None of us authors have a background in logic or what computer scientists call ``formal methods,''
so our attempt might not go very far!
We will stick with informal definitions and rely on Kokkos' C++ implementation
as an existence proof that the definitions make sense.
Kokkos lets users tell execution spaces to execute parallel operations.
These include parallel for, reduce, and scan (see Chapter \ref{C:Dispatch})
as well as View allocation and initialization (see Chapter \ref{C:View}).
We name the class of all such operations \emph{parallel dispatch}.
From our perspective, there are three kinds of code:
\begin{enumerate}
\item Code executing inside of a Kokkos parallel operation
\item Code outside of a Kokkos parallel operation that asks Kokkos to
do something (e.g., parallel dispatch itself)
\item Code that has nothing to do with Kokkos
\end{enumerate}
The first category is the most restrictive.
Section \ref{S:Model:Teams} above explains restrictions on inter-team synchronization.

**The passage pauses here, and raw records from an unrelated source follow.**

-- ==== Sys2Proof/Machine/Relas.lean ====
section
/-! DEFINITION. The Relas command engine (spec 03): the catalogue of Table 03-10, the checks of R128 in their order,
responses, kept responses, tickets, staging, and the check of a configuration set on a copy of the running state. -/

namespace Sys2Proof.Machine

/-- The Stage column of Table 03-10. -/
inductive StageMark where | no | yes | only
  deriving DecidableEq, Repr

/-- A row of Table 03-10: opcode, whether its class is PENDING, its Stage mark, whether its Issuer includes "guest", and
whether it only reads (the commands that R156 lets pass). -/
structure CatRow where
  opcode : Nat
  pending : Bool
  stage : StageMark
  guest : Bool
  reads : Bool
  deriving DecidableEq, Repr

/-- Table 03-10 and Table 03-11. -/
def catalogue : List CatRow :=
  [⟨0x0101, false, .no, false, false⟩, ⟨0x0102, false, .no, false, false⟩, ⟨0x0103, false, .yes, false, false⟩,
   ⟨0x0104, true, .no, true, false⟩, ⟨0x0105, false, .no, true, true⟩,
   ⟨0x0201, false, .yes, false, false⟩, ⟨0x0202, true, .yes, false, false⟩, ⟨0x0203, false, .yes, false, false⟩,
   ⟨0x0204, false, .yes, false, false⟩, ⟨0x0205, true, .no, false, false⟩, ⟨0x0206, false, .no, true, true⟩,
   ⟨0x0301, false, .yes, false, false⟩, ⟨0x0302, false, .no, true, true⟩, ⟨0x0303, true, .yes, false, false⟩,
   ⟨0x0304, true, .yes, false, false⟩, ⟨0x0305, false, .only, false, false⟩,
   ⟨0x0401, false, .no, true, false⟩, ⟨0x0402, true, .no, true, false⟩, ⟨0x0403, false, .yes, true, false⟩,
   ⟨0x0404, false, .no, true, true⟩] ++
  [⟨0x0501, false, .yes, true, false⟩, ⟨0x0502, true, .yes, true, false⟩, ⟨0x0503, false, .no, true, true⟩,
   ⟨0x0601, false, .yes, true, false⟩, ⟨0x0602, true, .yes, true, false⟩, ⟨0x0603, false, .no, true, true⟩,
   ⟨0x0701, false, .yes, true, false⟩, ⟨0x0702, true, .yes, true, false⟩, ⟨0x0703, false, .no, true, true⟩,
   ⟨0x0801, false, .no, true, false⟩, ⟨0x0802, false, .no, true, false⟩, ⟨0x0803, false, .no, true, false⟩,
   ⟨0x0804, true, .no, true, false⟩, ⟨0x0805, false, .no, true, true⟩,
   ⟨0x0901, false, .only, false, false⟩, ⟨0x0902, false, .no, false, false⟩, ⟨0x0903, false, .no, false, true⟩,
   ⟨0x0904, true, .no, false, false⟩, ⟨0x0905, false, .only, false, false⟩] ++
  [⟨0x0A01, false, .no, false, true⟩, ⟨0x0A02, true, .no, false, false⟩, ⟨0x0A03, false, .no, false, true⟩,
   ⟨0x0A04, false, .no, false, true⟩, ⟨0x0A05, false, .no, false, false⟩,
   ⟨0x0B01, false, .no, false, false⟩, ⟨0x0B02, false, .no, true, false⟩, ⟨0x0B03, false, .no, true, false⟩,
   ⟨0x0B04, false, .no, false, false⟩,
   ⟨0x0C01, false, .no, true, true⟩, ⟨0x0C02, false, .no, true, true⟩, ⟨0x0C03, false, .yes, false, false⟩,
   ⟨0x0C04, false, .yes, false, false⟩, ⟨0x0C05, false, .no, false, true⟩,
   ⟨0x0D01, false, .no, false, false⟩, ⟨0x0D02, false, .no, false, false⟩, ⟨0x0D03, false, .no, false, false⟩,
   ⟨0x0D04, true, .no, false, false⟩, ⟨0x0D05, false, .no, false, false⟩, ⟨0x0D06, false, .no, false, true⟩,
   ⟨0x0E01, false, .yes, false, false⟩, ⟨0x0E02, false, .no, false, true⟩, ⟨0x0E03, true, .no, false, false⟩,
   ⟨0x0F01, false, .no, false, false⟩, ⟨0x0F02, true, .no, false, false⟩, ⟨0x0F03, true, .yes, false, false⟩,
   ⟨0x0F04, false, .no, false, true⟩]

/-- The row of an opcode; an opcode without one completes with BAD_OPCODE (R150). -/
def catRow (op : Nat) : Option CatRow := catalogue.find? fun r => r.opcode = op

/-- Objects that commands name (R156). -/
inductive Obj where
  | guest (id : Nat) | cove (id : Nat) | sq (id : Nat) | cq (id : Nat) | table (id : Nat) | index (id : Nat)
  | kvset (id : Nat) | bundle (id : Nat) | harbour | fabric | powerCap | events | trace | firmware (slot : Nat)
  | pull (id : Nat) | bollard (id : Nat) | settings | keySlot (id : Nat) | link (id : Nat)
  deriving DecidableEq, Repr

/-- What a command's effect answers: result, DETAIL, the response body, whether it took hold at this instant (EFFECT),
the work its ticket stands for, and whether the response comes later. -/
structure Reply where
  result : Nat
  detail : Nat
  body : List Byte
  tookHold : Bool
  work : Option Work
  later : Bool
  deriving DecidableEq, Repr

/-- DONE with an effect and no body. -/
def Reply.done : Reply := ⟨Result.done, 0, [], true, none, false⟩
/-- DONE, reading only. -/
def Reply.read (b : List Byte) : Reply := ⟨Result.done, 0, b, false, none, false⟩
/-- ACCEPTED_PENDING with its work. -/
def Reply.pending (w : Work) : Reply := ⟨Result.pending, 0, [], true, some w, false⟩

/-- One Relas command: the LENGTH it requires (none: any allowed one is right), the ownership check of R132, and the
checks of steps 6 to 9 of R128, each giving the DETAIL of its first failure; what it does, given the ticket number it
would use; the objects it changes with the byte offsets that name them; and the rule it must still meet in the final
state of a set (R154). -/
structure RelasOp where
  len : RelasCmd → Option Nat
  owns : RelasCmd → State → Bool := fun _ _ => true
  fields : RelasCmd → State → Option Nat := fun _ _ => none
  denied : RelasCmd → State → Bool := fun _ _ => false
  limits : RelasCmd → State → Option Nat := fun _ _ => none
  conflict : RelasCmd → State → Option Nat := fun _ _ => none
  effect : RelasCmd → Nat → State → State × Reply
  objects : RelasCmd → List (Obj × Nat) := fun _ => []
  consistent : RelasCmd → State → Bool := fun _ _ => true

/-- LENGTH must be exactly `n`. -/
def lenIs (n : Nat) (c : RelasCmd) : Option Nat := if c.len = n then none else some n

/-- The first failure of a list of checks, each with its DETAIL. -/
def firstBad (l : List (Bool × Nat)) : Option Nat := (l.find? (·.1)).map (·.2)

/-- The bytes `[off, off+n)` of a command are not all zero. -/
def nonzero (c : RelasCmd) (off n : Nat) : Bool := (slice c.bytes off n).any (· != 0)

/-! ### Channels and responses -/

def State.chanRec (s : State) (ch : Channel) : Chan :=
  (s.inn.chans.find? fun x => x.chan = ch).getD ⟨ch, none, 0, [], []⟩

def State.setChan (s : State) (x : Chan) : State :=
  { s with inn := { s.inn with chans := upsert (·.chan) x s.inn.chans } }

/-- Mailbox `m` of host port `p`; one that nothing has used is all zero (Table 23-16 resets). -/
def State.box (s : State) (p m : Nat) : Mailbox :=
  (s.inn.boxes.find? fun x => x.port = p ∧ x.box = m).getD ⟨p, m, [], [], false, false, false, false, 0, false⟩

def State.setBox (s : State) (b : Mailbox) : State :=
  { s with inn := { s.inn with boxes := upsert (fun x => (x.port, x.box)) b s.inn.boxes } }

/-- The channel has brought this command and waits for its response: the mailbox holds it and is BUSY (R122), the SXF
channel holds it (R124), the TLS session is open. -/
def State.delivered (s : State) (c : RelasCmd) : Bool :=
  s.inn.booted && match c.chan with
    | .mailbox p m => (s.box p m).busy && (s.chanRec c.chan).outstanding.contains c.bytes
    | .sxf _ _ => (s.chanRec c.chan).outstanding.contains c.bytes
    | .shore _ => (s.chanRec c.chan).outstanding.contains c.bytes
    | .tls _ => s.inn.chans.any fun x => x.chan = c.chan

/-- The bytes of a response (Table 03-4). -/
def response (c : RelasCmd) (result detail ticket effect : Nat) (body : List Byte) : List Byte :=
  leBytes 2 c.opcode ++ leBytes 2 c.seq ++ leBytes 2 (24 + body.length) ++ leBytes 2 result ++ leBytes 4 detail ++
    leBytes 4 ticket ++ leBytes 8 effect ++ body

/-- Unit 0 of a MAILBOX_RSP (R572): CHANNEL [11:8], TAG, LENGTH [54:39], DEST. -/
def mailboxRspUnit (chan tag len self dest : Nat) : Nat :=
  Sxf.mailboxRsp + (chan % 16) * 2 ^ 8 + (self % 512) * 2 ^ 14 + (tag % 2 ^ 16) * 2 ^ 23 + (len % 2 ^ 16) * 2 ^ 39 +
    (dest % 512) * 2 ^ 119

/-- Put a response on the channel: into MBX_RSP with DONE and the mailbox's notification (R122, Table 03-2; nowhere after
an FLR, R592), as a
MAILBOX_RSP message (R572; to another shore the tag is the command's SEQUENCE, log entry 12), or onto the TLS session. -/
def State.sendResponse (s : State) (ch : Channel) (rsp : List Byte) : State :=
  match ch with
  | .mailbox p m =>
    let b := s.box p m
    let s := s.setBox (if b.mute then ⟨p, m, [], [], false, false, false, false, 0, false⟩ else { b with rsp := rsp, busy := false, done := true })
    if b.notify && !b.mute then s.msix p b.vector else s
  | .sxf b k =>
    s.sendJetty b ⟨b, 3, mailboxRspUnit k (s.chanRec ch).tag rsp.length s.self 0, rsp⟩
  | .shore n =>
    s.send ⟨noBundle, 3, mailboxRspUnit 0 (fld rsp 2 2) rsp.length s.self n, rsp⟩
  | .tls _ => s.emit (.relas ch rsp)

/-- Answer a command: the response goes out, is kept among the channel's last 8 (R125), and the command is no longer
outstanding. -/
def State.answer (s : State) (c : RelasCmd) (rsp : List Byte) : State :=
  let x := s.chanRec c.chan
  let kept := (x.kept ++ [⟨c.header, rsp⟩])
  let s := s.setChan { x with outstanding := x.outstanding.filter (· != c.bytes), kept := kept.drop (kept.length - 8) }
  s.sendResponse c.chan rsp

/-- Answer a failure: no effect (R128). -/
def State.fail (s : State) (c : RelasCmd) (result detail : Nat) : State :=
  s.answer c (response c result detail 0 0 [])

/-! ### Device state (Table 03-7) -/

/-- Innkeeper starts a new image or a pair: commands are refused, for 30 ms at most (R164, R649). -/
def State.refusing (s : State) : Bool := s.inn.fw.refusing && decide (s.now < s.inn.fw.started + 240000000)

/-- The commands that DRAINING allows, staging commands aside. -/
def drainingAllows (op : Nat) : Bool :=
  [0x0105, 0x0206, 0x0302, 0x0404, 0x0503, 0x0603, 0x0703, 0x0903, 0x0102, 0x0202, 0x0402].contains op ||
    [0x0A, 0x0C, 0x0E, 0x0F].contains (op / 256)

In general, we limit the ability of Kokkos-parallel code to invoke Kokkos operations
(other than for nested parallelism;
see Section \ref{S:Model:Teams} above and Chapter \ref{C:Hierarchical}).
We also forbid dynamic memory allocation (other than from the team's scratch pad) in parallel operations.
Whether Kokkos-parallel code may invoke operating system routines or third-party libraries
depends on the execution and memory spaces being used.
Regardless, restrictions on inter-team synchronization have implications for things like filesystem access.
\emph{Kokkos threads are for computing in parallel,}
not for overlapping I/O and computation,
and not for making graphical user interfaces responsive.
Use other kinds of threads (e.g., operating system threads) for the latter two purposes.
You may be able to mix Kokkos' parallelism with other kinds of threads;
see Section \ref{SS:Model:Exec:ThreadSafety}.
Kokkos' developers are also working on a task parallelism model
that will work with Kokkos' existing data-parallel constructs.
\paragraph{Reproducible reductions and scans}\label{SS:Model:Exec:Repro}
Kokkos promises \emph{nothing} about the order in which the iterations of a parallel loop occur.
However, it \emph{does} promise that if you execute the same parallel reduction or scan,
using the same hardware resources and run-time settings,
then you will get the same results each time you run the operation.
``Same results'' even means ``with respect to floating-point rounding error.''
\paragraph{Asynchronous parallel dispatch}\label{SS:Model:Exec:Async}
This concerns the second category of code, that calls Kokkos operations.
In Kokkos, parallel dispatch executes \emph{asynchronously}.
This means that it may return ``early,'' before it has actually completed.
Nevertheless, it executes \emph{in sequence} with respect to other Kokkos operations on the same execution or memory space.
This matters for things like timing.
For example, a \lstinline!parallel_for! may return ``right away,''
so if you want to measure how long it takes,
you must first call \lstinline!fence()! on that execution space.
This forces all functors to complete before \lstinline!fence()! returns.
\subsection{Thread safety?}\label{SS:Model:Exec:ThreadSafety}
Users may wonder about ``thread safety,'' that is,
whether multiple operating system threads may safely call into Kokkos concurrently.
Kokkos' thread safety depends on both its implementation,
and on the execution and memory spaces that the implementation uses.
The C++ implementation has made great progress towards (non-Kokkos) thread safety of View memory management.
For now, however, the most portable approach is for only one (non-Kokkos) thread of execution to control Kokkos.
Also, be aware that operating system threads might interfere with Kokkos' performance,
depending on the execution space that you use.
Thread safety with respect to Kokkos' threads is a different matter.
View (see Chapter \ref{C:View}) promises safety of its memory management.
That is, you may safely access Views inside of Kokkos' parallel operations.
Kokkos provides some synchronization constructs as well; see the following section.